The reason that you get the Error about different x and y lengths is immediately apparent if you do a traceback immediately upon raising the error:
> plot(test.sub[1],test.sub[2])
Error in xy.coords(x, y, xlabel, ylabel, log) :
'x' and 'y' lengths differ
> traceback()
6: stop("'x' and 'y' lengths differ")
5: xy.coords(x, y, xlabel, ylabel, log)
4: plot.default(x1, ...)
3: plot(x1, ...)
2: plot.data.frame(test.sub[1], test.sub[2])
1: plot(test.sub[1], test.sub[2])
The problems in your call are manifold. First, as mentioned by #mweylandt test.sub[1] is a data frame with the single component, not a vector comprised of the contents of the first component of test.sub.
From the traceback, we see that the plot.data.frame method was called. R is quite happy to plot a data frame as long as it has at least two columns. R took you at your word and passed test.sub[1] (as a data.frame) on to plot() - test.sub[2] never gets a look in. test.sub[1] is eventually passed on to xy.coords() which correctly informs you that you have lots of rows for x but 0 rows for y because test.sub[1] only contains a single component.
It would have worked if you'd done plot(test.sub[,1], test.sub[,2], type = "l") or used the formula interface to name the variables plot(V4 ~ V1, data = test.sub, type = "l") as I show in my other Answer.

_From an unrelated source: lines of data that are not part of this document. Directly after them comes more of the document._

-- ==== Sys2Proof/Machine/Boot.lean ====
section
/-! DEFINITION. Reset, the rails, boot, ALIVE and the faults of the always-on logic (R53, R63, R307, R373-R378,
R386, R400). -/

namespace Sys2Proof.Machine

/-! ### Reset (R373, R374) -/

/-- The NV word being written: a single word goes before the words of a set (R385). -/
def Dev.nvUnderWay (s : Dev) : Option (Nat × W) :=
  match s.nv.singles, s.nv.run with
  | x :: _, _ => some (x.off, x.val)
  | [], some r => r.left.head?
  | [], none => none

/-- A reset or power loss meets an NV word under way: it holds its old or its new value (R13, log 12). -/
def Dev.nvCut (s : Dev) : Dev :=
  match s.nvUnderWay with
  | some (o, v) =>
    let d := s.draw
    if d.1.bit 0 then d.2.nvPut o v else d.2
  | none => s

/-- Entry to RESET: everything outside NV is lost; the lowest cause of one reset is recorded. -/
def Dev.enterReset (s : Dev) (cause : Nat) : Dev :=
  let s := s.nvCut
  let c := if s.sys.mode = .reset then min cause (s.rd 0x900).toNat else cause
  let r := { Dev.reset with
    sys := { Dev.reset.sys with unpowered := s.sys.unpowered, resetLow := s.sys.resetLow }
    mem := s.mem.filter (fun x => match locOf x.1 with | .nvr _ => true | _ => false)
    nv := { Dev.reset.nv with wear := s.nv.wear, spare := s.nv.spare }
    flt := { Dev.reset.flt with level := s.flt.level }
    jtag := s.jtag, tdo := s.tdo, freeIx := s.freeIx }
  r.wr 0x900 (wn c)

/-- The always-on logic without power, or cold: no cause is held, ALIVE is low. -/
def Dev.cold (s : Dev) (unpowered : Bool) : Dev :=
  let s := s.enterReset 0
  { s with sys := { s.sys with unpowered := unpowered }, flt := { s.flt with level := false }, jtag := .idcode, tdo := 0 }

/-- POWER_ON: the always-on logic starts cold (R373). -/
def execPowerOn (s : State) : Host.Outcome State Fault Refusal := s.run (fun s => s.cold false)

/-- POWER_LOSS: the rails vanish (R375). -/
def execPowerLoss (s : State) : Host.Outcome State Fault Refusal := s.run (fun s => s.cold true)

/-- RESET_N_LOW: cause 1. -/
def execResetNLow (s : State) : Host.Outcome State Fault Refusal :=
  s.run (fun s => if s.sys.unpowered then s
    else
      let s := s.enterReset 1
      { s with sys := { s.sys with resetLow := true } })

/-- The VDPS rails have no reset thresholds (R399). -/
def hasThreshold : Rail → Bool
  | .vdps _ => false
  | _ => true

/-- SUPPLY_RESET: a rail crosses its reset threshold, cause 2. -/
def execSupplyReset (r : Rail) (s : State) : Host.Outcome State Fault Refusal :=
  s.run (fun s => if s.sys.unpowered || !hasThreshold r then s else s.enterReset 2)

/-! ### Rails (R400) -/

/-- RAIL_WARN: a rail outside its operating range, or a VDPS rail above 7.0 V; VCHP and VCHN have a fault of their own. -/
def Dev.railWarn (s : Dev) (r : Rail) : Dev :=
  if s.sys.mode = .reset || r = .vchp || r = .vchn then s
  else
    let s := { s with sys := { s.sys with warned := r :: s.sys.warned.filter (· ≠ r) } }
    s.condOn (raiseAt 32 2 s.deviceAim)

def execRailWarn (r : Rail) (s : State) : Host.Outcome State Fault Refusal := s.run (fun s => s.railWarn r)

/-- VCH_FAULT: VCHP or VCHN out of range. -/
def execVchFault (negative : Bool) (s : State) : Host.Outcome State Fault Refusal :=
  s.run (fun s => if s.sys.mode = .reset then s
    else
      let s := { s with sys := { s.sys with vchBad := negative :: s.sys.vchBad.filter (· ≠ negative) } }
      s.condOn (raiseOf 34 3))

/-- Sites with a pin whose function is DPS (R297). -/
def Dev.dpsAim (s : Dev) : List Nat :=
  (List.range 256).filter (fun i => (s.pins i).any (fun p => s.func p = 4))

/-- VDPS_LOW: a DPS supply below the need of its die's highest target. -/
def execVdpsLow (d : Fin 4) (s : State) : Host.Outcome State Fault Refusal :=
  s.run (fun s => if s.sys.mode = .reset then s
    else
      let s := { s with sys := { s.sys with vdpsLow := d :: s.sys.vdpsLow.filter (· ≠ d) } }
      s.condOn (raiseAt 33 2 s.dpsAim))

/-- RAIL_IN_RANGE: a rail is back in its range; LIVE clears with the last rail of its source (R290, R294). -/
def Dev.railBack (s : Dev) (r : Rail) : Dev :=
  if s.sys.mode = .reset then s
  else
    let y := { s.sys with
      warned := s.sys.warned.filter (· ≠ r)
      vchBad := s.sys.vchBad.filter (fun b => !(r = (if b then Rail.vchn else Rail.vchp)))
      vdpsLow := s.sys.vdpsLow.filter (fun d => decide (r ≠ .vdps d)) }
    let s := { s with sys := y }
    let s := if y.warned.isEmpty then s.setLive 32 false else s
    let s := if y.vchBad.isEmpty then s.setLive 34 false else s
    if y.vdpsLow.isEmpty then s.setLive 33 false else s

def execRailInRange (r : Rail) (s : State) : Host.Outcome State Fault Refusal := s.run (fun s => s.railBack r)

/-! ### Boot (R377, R378) -/

/-- A TAP instruction that drives balls acts only while RESET_N is low, otherwise as BYPASS (R418). -/
def Jtag.drives : Jtag → Bool
  | .bypass | .idcode | .samplePreload => false
  | .extest | .clamp | .highz | .extestPulse | .extestTrain => true

/-- BOOT_START: RESET ends, the straps are sampled, clusters and bank groups are asked for. -/
def Dev.bootStart (s : Dev) (devid : BitVec 5) (master recov : Bool) : Dev :=
  if s.sys.mode ≠ .reset || s.sys.unpowered then s
  else
    let s := { s with sys := { s.sys with mode := .boot, resetLow := false, devid := devid, master := master, recov := recov, boot := .selfTest } }
    let s := { s with jtag := if s.jtag.drives then .bypass else s.jtag }
    forN 32 (fun n s => s.domWait (144 + n)) s

def execBootStart (devid : BitVec 5) (master recov : Bool) (s : State) : Host.Outcome State Fault Refusal :=
  s.run (fun s => s.bootStart devid master recov)

/-- Entry to RECOVERY, counted in NV (R386). -/
def Dev.toRecovery (s : Dev) : Dev := ({ s with sys := { s.sys with mode := .recovery } }).nvCount 0x454

/-- An identity copy can be read, and its CRC matches. -/
def Dev.idOk (s : Dev) (bad : List Nat) (n : Nat) : Bool :=
  !bad.any (fun o => 0x200 * n ≤ o && o < 0x200 * n + 20) && s.nvWord (0x200 * n + 16) = crcWords (s.nvWords (0x200 * n) 4)

/-- ID_BAD: no identity copy matches. -/
def Dev.idCheck (s : Dev) (bad : List Nat) : Dev := if s.idOk bad 0 || s.idOk bad 1 then s else s.setBits 0x904 0x40000000

/-- What the ECC of the NV load finds, word by word: corrected words are rewritten, others raise NV_ECC2 (R380). -/
def Dev.nvFound (s : Dev) (l : List (BitVec 16 × Bool)) : Dev :=
  forL l (fun x s => if x.2 then s.nvEcc2 (4 * x.1.toNat) else s.nvEcc1 (4 * x.1.toNat)) s

/-- NVR offsets of the words that the load finds uncorrectable. -/
def nvBad (t : SelfTest) : List Nat := (t.nv.filter (·.2)).map (fun x => 4 * x.1.toNat)

/-- What the self-test found wrong with banks and clusters: one occurrence for each class. -/
def Dev.testFaults (s : Dev) (t : SelfTest) : Dev :=
  let ks := t.badClusters.map (·.val)
  let banks := (t.badBanks.map (·.val)).filter (fun b => !s.bankHandled b)
  let s := forL ks (fun k s => s.domCut (144 + k)) s
  let rs : List Raise :=
    (ks.map (fun k => raiseAt 36 2 (s.clusterAim k))) ++
      banks.map (fun b => { f := 130, lvl := 1, sites := [], unit := b, forced := false })
  if rs.isEmpty then s else s.raises rs

/-- SELF_TEST_END: the cistern is zero; then RECOVERY or the NV load, the counters, the repair map, the
thermal policy and the patch, and the switch-on of bias and lanes (R377 steps 3-6). -/
def Dev.selfTestEnd (s : Dev) (t : SelfTest) : Dev :=
  if s.sys.boot ≠ .selfTest then s
  else
    let s := s.clearMem (aCis 0) (aCis (2 ^ 27))
    match t.fatal with
    | some .aon => s.raise (raiseOf 354 3)
    | some .fabric => s.raise (raiseOf 353 3)
    | none =>
      let s := if (t.romBad || s.sys.recov) && s.sys.mode = .boot then s.toRecovery else s
      let s := ((s.loadNv (nvBad t)).idCheck (nvBad t)).nvFound t.nv
      let s := (s.nvCount (0x440 + 4 * s.fld 0x900 1 0)).nvCount 0x450
      let s := s.applyMap.applyThermal
      let s := if s.sys.mode = .recovery then s else s.installPatch
      let s := s.testFaults t
      let s := { s with sys := { s.sys with boot := .training } }
      let s := forN 4 (fun d s => s.domWait (192 + d)) s
      forN 16 (fun j s => if (s.lane j).st = .failed then s else s.domWait (176 + j)) s

def execSelfTestEnd (t : SelfTest) (s : State) : Host.Outcome State Fault Refusal := s.run (fun s => s.selfTestEnd t)

/-- LINK_UP: BOOT ends in IDLE, and ALIVE begins; RECOVERY stays (R346, R378). -/
def Dev.linkUp (s : Dev) (us : W) : Dev :=
  if s.sys.boot ≠ .training then s
  else
    let m := if s.sys.mode = .boot then Mode.idle else s.sys.mode
    let s := { s with sys := { s.sys with boot := .done, mspi := true, mode := m }
                      flt := { s.flt with running := decide (m ≠ Mode.safe) } }
    s.wr 0x914 us

def execLinkUp (us : W) (s : State) : Host.Outcome State Fault Refusal := s.run (fun s => s.linkUp us)

/-! ### ALIVE and the always-on logic (R307, R308) -/

/-- ALIVE toggles. -/
def Dev.toggle (s : Dev) : Dev :=
  { s with flt := { s.flt with level := !s.flt.level, toggles := min (s.flt.toggles + 1) 65535 } }

/-- ALIVE_INTERVAL: an interval ends; from the first one on MSPI takes commands (R307, R361, R378). -/
def Dev.aliveInterval (s : Dev) (checkedIn : Bool) : Dev :=
  if s.sys.mode = .reset then s
  else
    let s := { s with sys := { s.sys with mspi := true } }
    if !checkedIn then s.raise (raiseOf 352 3)
    else if s.flt.running then s.toggle else s

def execAliveInterval (checkedIn : Bool) (s : State) : Host.Outcome State Fault Refusal :=
  s.run (fun s => s.aliveInterval checkedIn)

/-- A SAFE-level fault without an aim; none in RESET. -/
def Dev.safeFault (s : Dev) (f : Nat) : Dev := if s.sys.mode = .reset then s else s.raise (raiseOf f 3)

def execFabricErr (s : State) : Host.Outcome State Fault Refusal := s.run (fun s => s.safeFault 353)
def execAonFail (s : State) : Host.Outcome State Fault Refusal := s.run (fun s => s.safeFault 354)
def execFwAssert (s : State) : Host.Outcome State Fault Refusal := s.run (fun s => s.safeFault 355)

end Sys2Proof.Machine
end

Surely it is easier to use the formula interface:
> test <- data.frame(End = Sys.Date()+1:5,
+ Start = Sys.Date()+0:4,
+ tck = rep("GOOG",5),
+ EndP= 1:5,
+ StartP= 0:4)
>
> test.sub = subset(test, tck=="GOOG",select = c(End, EndP))
> head(test.sub)
End EndP
1 2011-10-19 1
2 2011-10-20 2
3 2011-10-21 3
4 2011-10-22 4
5 2011-10-23 5
> plot(EndP ~ End, data = test.sub, type = "l")
I work extensively with time series type data and rarely, if ever, have any need for the "ts" class of objects. Packages zoo and xts are very useful, but if all you want to do is plot the data, i) get the date/time information correctly formatted/set-up as a "Date" or "POSIXt" class object, and then ii) just plot it using standard graphics and type = "l" (or type = "b" or type = "o" if you want to see the observation times).